** WHAT YOU WILL DO **
Reproduce, exactly, the lines of the material below from the line containing "def allTcFields : List" through the line containing "dst with struck", with both end lines included and nothing else.

* * * * *

/-- The reply of TAKE-CHANGE and SEARCH: the port and its generation, or port 0FFh and generation 0 (R147, R170). -/
def replyPort : Option (Port × BitVec 16) → Vector Byte 8
  | some (p, g) => #v[0x00, byte p.val, lowByte g.toNat, highByte g.toNat, 0, 0, 0, 0]
  | none => #v[0x00, noneByte, 0, 0, 0, 0, 0, 0]

/-- The command's reply is written (R147). -/
def State.withReply (s : State) (r : Vector Byte 8) : State := { s with reply := r }

/-- A command is refused: REFUSED in the reply area and its error, origin COMMAND, to the Error Slot (R147, R162). -/
def State.refuse (s : State) (c : Cause) (p : Option Port) : State := (s.report c .command p).withReply replyRefused

/-! ## Handing messages to the group link -/

/-- The rates the Training Controller advertises and resolves against: the offer and the ceiling as the record has
them and its own struck set (R12, R38). -/
def PortState.offered (ps : PortState) : RateSet := offeredRates ps.record.offer ps.tc.f.struck ps.record.ceiling

/-- The single message that brings a PHY into agreement with its port's mode (R30, R33). -/
def PortState.agreeing (ps : PortState) : Outbound :=
  match ps.tc.f.mode with
  | .parked => .halt
  | .dark => .halt
  | .held => .halt
  | .up => .halt
  | .listen => .advertise ps.offered
  | .train =>
    match ps.tc.f.resolved with
    | some r => .start r
    | none => .halt
  | .lent => .detach

/-- One message handed to a port's transmit list: discarded in a SILENT group (R31), joined at the tail of a list of
fewer than eight (R29), or an overflow that leaves the agreeing message alone (R30). -/
def handOne (linked : Bool) (agreeing : Outbound) (list : List Outbound) (m : Outbound) : List Outbound :=
  if linked then if list.length < Config.transmitSize then list ++ [m] else [agreeing] else list

/-- The messages of one event handed for port `p`, in order. The port's machine already stands as the event leaves
it, so an overflow reads that mode (R30). -/
def State.hand (s : State) (p : Port) (msgs : List Outbound) : State :=
  s.modPort p fun ps =>
    { ps with transmit := msgs.foldl (handOne (s.group (groupOf p)).linked ps.agreeing) ps.transmit }

/-! ## Updates -/

/-- An update of the blocks that keep working state: the fields of each that the event changed (R13). Its values are
the blocks' working values, which are always the latest (R19, notes/assumptions/10.md). -/
structure Update where
  tc : List TcField
  sched : List SchedField
  guard : Bool
  deriving DecidableEq, Repr

/-- The update that changes nothing. -/
def Update.none : Update := { tc := [], sched := [], guard := false }

/-- All fields of the Training Controller. -/
def allTcFields : List TcField :=
  [.mode, .returnMode, .heldCause, .armed, .struck, .partner, .resolved, .attempts, .autoSpent, .energy, .powered,
   .powerFault, .polarity, .skew, .swap]

/-- The field differs between two working states. -/
def TcField.differs (a b : TcFields) : TcField → Bool
  | .mode => decide (a.mode ≠ b.mode)
  | .returnMode => decide (a.returnMode ≠ b.returnMode)
  | .heldCause => decide (a.heldCause ≠ b.heldCause)
  | .armed => decide (a.armed ≠ b.armed)
  | .struck => decide (a.struck ≠ b.struck)
  | .partner => decide (a.partner ≠ b.partner)
  | .resolved => decide (a.resolved ≠ b.resolved)
  | .attempts => decide (a.attempts ≠ b.attempts)
  | .autoSpent => decide (a.autoSpent ≠ b.autoSpent)
  | .energy => decide (a.energy ≠ b.energy)
  | .powered => decide (a.powered ≠ b.powered)
  | .powerFault => decide (a.powerFault ≠ b.powerFault)
  | .polarity => decide (a.polarity ≠ b.polarity)
  | .skew => decide (a.skew ≠ b.skew)
  | .swap => decide (a.swap ≠ b.swap)

/-- `dst` with one field taken from `src`. -/
def TcField.copy (src dst : TcFields) : TcField → TcFields
  | .mode => { dst with mode := src.mode }
  | .returnMode => { dst with returnMode := src.returnMode }
  | .heldCause => { dst with heldCause := src.heldCause }
  | .armed => { dst with armed := src.armed }
  | .struck => { dst with struck := src.struck }
  | .partner => { dst with partner := src.partner }
  | .resolved => { dst with resolved := src.resolved }
  | .attempts => { dst with attempts := src.attempts }
  | .autoSpent => { dst with autoSpent := src.autoSpent }
  | .energy => { dst with energy := src.energy }
  | .powered => { dst with powered := src.powered }
  | .powerFault => { dst with powerFault := src.powerFault }
  | .polarity => { dst with polarity := src.polarity }
  | .skew => { dst with skew := src.skew }
  | .swap => { dst with swap := src.swap }

/-- The fields an event of the Training Controller changed (R38, notes/assumptions/9.md). -/
def changedTc (before after : TcFields) : List TcField := allTcFields.filter (TcField.differs before after)

/-- The fields an event of the Scheduler changed. -/
def changedSched (before after : SchedFields) : List SchedField :=
  (if before.status = after.status then [] else [.status]) ++ (if before.outcome = after.outcome then [] else [.outcome])

/-- `dst` with one field taken from `src`. -/
def SchedField.copy (src dst : SchedFields) : SchedField → SchedFields
  | .status => { dst with status := src.status }
  | .outcome => { dst with outcome := src.outcome }

/-- The record with the update's fields at the blocks' working values, and, where the update carries skew values, the
verdicts and the ceiling derived again (R8, R13, R119). -/
def PortState.updated (set : Settings) (u : Update) (ps : PortState) : LineRecord :=
  let r := { ps.record with
    tc := u.tc.foldl (TcField.copy ps.tc.f) ps.record.tc
    sched := u.sched.foldl (SchedField.copy ps.sched) ps.record.sched
    lastSource := if u.guard then ps.lastSource else ps.record.lastSource }
  if u.tc.contains .skew then r.rederive set else r

/-- The Store applies a record whole: if anything changes, the effective offer is recomputed, the generation advances
by one and the port joins the change set; otherwise the update has no effect (R12 to R15). -/
def State.commit (s : State) (p : Port) (r : LineRecord) : State :=
  let ps := s.port p
  if r = ps.record then s
  else s.setPort p
    { ps with record := { r.withEffectiveOffer with generation := ps.record.generation + 1 }, inChangeSet := true }

/-- The Store applies an update of port `p` (R13). -/
def State.apply (s : State) (p : Port) (u : Update) : State := s.commit p ((s.port p).updated s.settings u)

/-- The fields of `new` that `old` does not hold yet, behind `old`. -/
def mergeFields {α : Type} [DecidableEq α] (old new : List α) : List α := old ++ new.filter (fun f => !old.contains f)

/-- The update is folded into the waiting updates of the port's blocks (R18, R19). An update of the Scheduler and the
Training Controller together waits as one (R67, notes/assumptions/11.md). -/
def PortState.wait (u : Update) (ps : PortState) : PortState :=
  { ps with
    tcWaiting := mergeFields ps.tcWaiting u.tc
    schedWaiting := mergeFields ps.schedWaiting u.sched
    guardWaiting := ps.guardWaiting || u.guard
    jointWaiting := ps.jointWaiting || (!u.tc.isEmpty && !u.sched.isEmpty) }

/-- The fields a command wrote are taken out of the waiting updates (R20). With the last of them the block's update is gone
too: the port's inbox and expiries wait no longer (R19; DESIGN CHOICE, notes/assumptions/38.md), and what was one update
with the other block's is the other block's alone, so that a later change of the first is an update of its own (R19, R21,
notes/assumptions/11.md). -/
def PortState.unwait (u : Update) (ps : PortState) : PortState :=
  let tc := ps.tcWaiting.filter fun f => !u.tc.contains f
  let sched := ps.schedWaiting.filter fun f => !u.sched.contains f
  { ps with
    tcWaiting := tc
    schedWaiting := sched
    guardWaiting := ps.guardWaiting && !u.guard
    jointWaiting :=
      ps.jointWaiting && tc.isEmpty == ps.tcWaiting.isEmpty && sched.isEmpty == ps.schedWaiting.isEmpty }

/-- A block submits an update: applied at once while no bind is open or where a host command made it, held back
otherwise (R13, R18, R20). -/
def State.submit (s : State) (host : Bool) (p : Port) (u : Update) : State :=
  if host || !s.bound then (s.modPort p (PortState.unwait u)).apply p u else s.modPort p (PortState.wait u)

/-- What one event of the Training Controller leaves and makes: its working state, the messages it hands, the firings
it hands the Line Guard, an auto-probe request, a power notice, and the fields its update carries also where their values
stay as they were (R20, R45, notes/assumptions/9.md). -/
structure TcEffect where
  m : PortMachine
  msgs : List Outbound
  firings : List Firing
  autoProbe : Bool
  notice : Bool
  carries : List TcField
  deriving DecidableEq, Repr

/-- An event that leaves the machine at `m` and hands `msgs`. -/
def TcEffect.of (m : PortMachine) (msgs : List Outbound) : TcEffect :=
  { m := m, msgs := msgs, firings := [], autoProbe := false, notice := false, carries := [] }

/-- The event, its update carrying the fields the command's rule has it write (R20, R45). -/
def TcEffect.carrying (fields : List TcField) (out : TcEffect) : TcEffect := { out with carries := fields }

/-- The mode and the fields that the rules tie to it: the return mode, which reads DARK while the mode is not LENT (R2),
the held cause (R59), and the resolved rate with the attempts at it (R39). A host command that writes the mode writes them
all, so that none of them stays behind in a waiting update (R20, notes/assumptions/40.md). -/
def modeFields : List TcField := [.mode, .returnMode, .heldCause, .resolved, .attempts]

/-- The update an event of the Training Controller and the Scheduler together submits: the fields the event changed and
those it carries in any case. -/
def eventUpdate (ps : PortState) (out : TcEffect) (sched : SchedFields) : Update :=
  { tc := mergeFields (changedTc ps.tc.f out.m.f) out.carries
    sched := changedSched ps.sched sched
    guard := false }

/-- One event of port `p` in the Training Controller, with the Scheduler's status and outcome after it: the working
states change, the requests go out, the messages are handed, and one update is submitted (R13, R38, R67). A firing is
taken in an event of its own, so that with no bind open a strike's own update is applied before the Line Guard's (DESIGN
CHOICE, notes/assumptions/35.md). -/
def State.event (s : State) (host : Bool) (p : Port) (out : TcEffect) (sched : SchedFields) : State :=
  let ps := s.port p
  let s1 := s.setPort p
    { ps with
      tc := out.m
      sched := sched
      firings := ps.firings ++ out.firings
      autoRequests := ps.autoRequests + flag out.autoProbe 1
      powerNotice := ps.powerNotice || out.notice }
  (s1.hand p out.msgs).submit host p (eventUpdate ps out sched)

/-- One event of the Training Controller alone. -/
def State.tcEvent (s : State) (host : Bool) (p : Port) (out : TcEffect) : State :=
  s.event host p out (s.port p).sched

/-- One event of the Scheduler alone. -/
def State.schedEvent (s : State) (host : Bool) (p : Port) (sched : SchedFields) : State :=
  s.event host p (.of (s.port p).tc []) sched

/-! ## Resets -/

/-- A port machine after a port reset: the reset state, with the line state the latest messages set (R7, R66). -/
def PortMachine.portReset (m : PortMachine) : PortMachine :=
  { PortMachine.reset with
    f := { TcFields.reset with
      energy := m.f.energy, powered := m.f.powered, powerFault := m.f.powerFault } }

/-- The Scheduler's fields after a port reset: ABORTED with outcome RESET and no skipped pairs if a run was aborted,
NONE otherwise (R23). -/
def portResetSched (aborted : Bool) : SchedFields :=
  if aborted then { status := .aborted, outcome := some { cause := .reset, skipped := 0 } } else .reset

* * * * *

** YOUR SOLUTION **
def allTcFields : List TcField :=
  [.mode, .returnMode, .heldCause, .armed, .struck, .partner, .resolved, .attempts, .autoSpent, .energy, .powered,
   .powerFault, .polarity, .skew, .swap]

/-- The field differs between two working states. -/
def TcField.differs (a b : TcFields) : TcField → Bool
  | .mode => decide (a.mode ≠ b.mode)
  | .returnMode => decide (a.returnMode ≠ b.returnMode)
  | .heldCause => decide (a.heldCause ≠ b.heldCause)
  | .armed => decide (a.armed ≠ b.armed)
  | .struck => decide (a.struck ≠ b.struck)
  | .partner => decide (a.partner ≠ b.partner)
  | .resolved => decide (a.resolved ≠ b.resolved)
  | .attempts => decide (a.attempts ≠ b.attempts)
  | .autoSpent => decide (a.autoSpent ≠ b.autoSpent)
  | .energy => decide (a.energy ≠ b.energy)
  | .powered => decide (a.powered ≠ b.powered)
  | .powerFault => decide (a.powerFault ≠ b.powerFault)
  | .polarity => decide (a.polarity ≠ b.polarity)
  | .skew => decide (a.skew ≠ b.skew)
  | .swap => decide (a.swap ≠ b.swap)

/-- `dst` with one field taken from `src`. -/
def TcField.copy (src dst : TcFields) : TcField → TcFields
  | .mode => { dst with mode := src.mode }
  | .returnMode => { dst with returnMode := src.returnMode }
  | .heldCause => { dst with heldCause := src.heldCause }
  | .armed => { dst with armed := src.armed }
  | .struck => { dst with struck := src.struck }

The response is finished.